_Task material_:
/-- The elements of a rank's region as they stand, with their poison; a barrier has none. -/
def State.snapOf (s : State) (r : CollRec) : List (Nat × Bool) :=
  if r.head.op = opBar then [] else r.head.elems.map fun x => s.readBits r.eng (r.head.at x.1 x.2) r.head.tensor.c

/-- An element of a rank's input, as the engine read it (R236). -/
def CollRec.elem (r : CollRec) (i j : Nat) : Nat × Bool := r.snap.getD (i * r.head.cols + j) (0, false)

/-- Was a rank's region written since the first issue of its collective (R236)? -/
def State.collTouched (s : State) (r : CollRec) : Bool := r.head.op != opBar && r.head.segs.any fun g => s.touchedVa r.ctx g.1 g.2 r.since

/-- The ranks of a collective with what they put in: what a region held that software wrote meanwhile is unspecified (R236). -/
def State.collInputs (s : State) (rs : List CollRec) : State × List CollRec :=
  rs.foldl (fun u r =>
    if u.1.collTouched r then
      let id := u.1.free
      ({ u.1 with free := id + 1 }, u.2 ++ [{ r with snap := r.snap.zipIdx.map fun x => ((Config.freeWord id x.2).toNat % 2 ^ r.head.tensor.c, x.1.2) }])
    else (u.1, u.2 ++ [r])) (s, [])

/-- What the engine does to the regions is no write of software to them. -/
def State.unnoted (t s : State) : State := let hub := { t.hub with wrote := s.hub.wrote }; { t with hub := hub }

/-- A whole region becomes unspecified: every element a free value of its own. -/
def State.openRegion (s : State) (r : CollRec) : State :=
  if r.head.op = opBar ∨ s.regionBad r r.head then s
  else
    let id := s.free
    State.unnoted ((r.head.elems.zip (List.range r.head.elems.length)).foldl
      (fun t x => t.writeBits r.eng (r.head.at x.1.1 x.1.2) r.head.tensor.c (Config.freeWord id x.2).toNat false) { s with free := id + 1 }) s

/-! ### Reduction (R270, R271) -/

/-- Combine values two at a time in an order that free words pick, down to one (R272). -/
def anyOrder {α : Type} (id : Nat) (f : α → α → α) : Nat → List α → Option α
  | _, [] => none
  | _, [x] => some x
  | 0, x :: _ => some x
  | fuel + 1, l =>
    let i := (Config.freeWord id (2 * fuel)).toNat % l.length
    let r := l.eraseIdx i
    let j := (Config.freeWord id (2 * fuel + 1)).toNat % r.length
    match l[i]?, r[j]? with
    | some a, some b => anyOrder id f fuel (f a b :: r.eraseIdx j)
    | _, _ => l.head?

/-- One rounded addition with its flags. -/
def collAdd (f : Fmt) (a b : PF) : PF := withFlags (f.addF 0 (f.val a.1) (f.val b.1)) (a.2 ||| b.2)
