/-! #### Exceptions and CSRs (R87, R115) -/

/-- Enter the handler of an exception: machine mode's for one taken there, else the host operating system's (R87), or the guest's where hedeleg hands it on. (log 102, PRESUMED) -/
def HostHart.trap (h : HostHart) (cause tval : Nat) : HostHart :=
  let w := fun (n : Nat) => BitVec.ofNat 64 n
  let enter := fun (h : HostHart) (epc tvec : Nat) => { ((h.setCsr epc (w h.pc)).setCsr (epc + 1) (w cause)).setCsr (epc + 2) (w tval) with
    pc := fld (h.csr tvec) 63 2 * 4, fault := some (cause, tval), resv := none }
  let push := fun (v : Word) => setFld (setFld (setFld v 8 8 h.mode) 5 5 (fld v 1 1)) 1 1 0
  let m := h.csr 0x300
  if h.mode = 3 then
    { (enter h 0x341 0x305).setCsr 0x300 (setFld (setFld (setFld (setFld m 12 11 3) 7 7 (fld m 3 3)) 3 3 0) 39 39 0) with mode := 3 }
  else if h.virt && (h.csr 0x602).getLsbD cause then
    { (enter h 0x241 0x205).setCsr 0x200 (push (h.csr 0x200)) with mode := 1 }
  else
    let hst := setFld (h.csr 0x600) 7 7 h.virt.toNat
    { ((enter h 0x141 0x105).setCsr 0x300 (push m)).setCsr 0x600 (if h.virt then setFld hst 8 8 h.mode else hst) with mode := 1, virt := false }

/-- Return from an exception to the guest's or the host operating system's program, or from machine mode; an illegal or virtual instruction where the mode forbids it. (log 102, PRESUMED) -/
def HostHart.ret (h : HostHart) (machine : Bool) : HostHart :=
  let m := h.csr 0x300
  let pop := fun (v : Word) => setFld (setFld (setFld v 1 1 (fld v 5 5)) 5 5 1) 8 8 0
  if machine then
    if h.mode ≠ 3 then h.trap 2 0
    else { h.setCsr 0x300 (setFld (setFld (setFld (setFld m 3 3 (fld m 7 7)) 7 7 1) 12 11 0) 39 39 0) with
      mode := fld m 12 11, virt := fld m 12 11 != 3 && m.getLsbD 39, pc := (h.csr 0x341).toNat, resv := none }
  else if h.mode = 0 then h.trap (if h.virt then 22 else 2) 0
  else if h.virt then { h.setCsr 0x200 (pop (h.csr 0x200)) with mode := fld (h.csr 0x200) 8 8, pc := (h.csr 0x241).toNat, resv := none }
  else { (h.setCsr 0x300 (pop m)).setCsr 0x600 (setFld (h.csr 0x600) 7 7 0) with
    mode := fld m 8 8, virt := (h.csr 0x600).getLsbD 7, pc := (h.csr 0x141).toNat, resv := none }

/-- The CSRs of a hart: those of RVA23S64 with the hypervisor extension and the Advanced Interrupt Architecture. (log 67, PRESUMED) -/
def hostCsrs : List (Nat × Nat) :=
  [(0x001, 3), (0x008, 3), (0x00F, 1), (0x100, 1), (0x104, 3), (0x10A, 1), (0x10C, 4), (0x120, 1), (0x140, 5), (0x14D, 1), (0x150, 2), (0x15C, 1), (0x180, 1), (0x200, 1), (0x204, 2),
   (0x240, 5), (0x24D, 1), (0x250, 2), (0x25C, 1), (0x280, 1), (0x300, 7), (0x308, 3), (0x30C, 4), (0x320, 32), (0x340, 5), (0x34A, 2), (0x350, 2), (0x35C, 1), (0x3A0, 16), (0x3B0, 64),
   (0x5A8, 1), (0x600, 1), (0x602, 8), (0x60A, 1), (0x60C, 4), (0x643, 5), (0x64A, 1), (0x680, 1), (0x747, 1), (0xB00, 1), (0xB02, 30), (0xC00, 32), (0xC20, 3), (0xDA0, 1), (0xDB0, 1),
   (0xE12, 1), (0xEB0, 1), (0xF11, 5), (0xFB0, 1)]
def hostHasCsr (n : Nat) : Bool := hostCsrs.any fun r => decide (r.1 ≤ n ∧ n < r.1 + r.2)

_Action item_:
From the records above, copy out the line with "unspecified (R236). -/", the line with "let id := u.1.free", and every line between them, word for word.

_Answer to this exercise_:
/-- The ranks of a collective with what they put in: what a region held that software wrote meanwhile is unspecified (R236). -/
def State.collInputs (s : State) (rs : List CollRec) : State × List CollRec :=
  rs.foldl (fun u r =>
    if u.1.collTouched r then
      let id := u.1.free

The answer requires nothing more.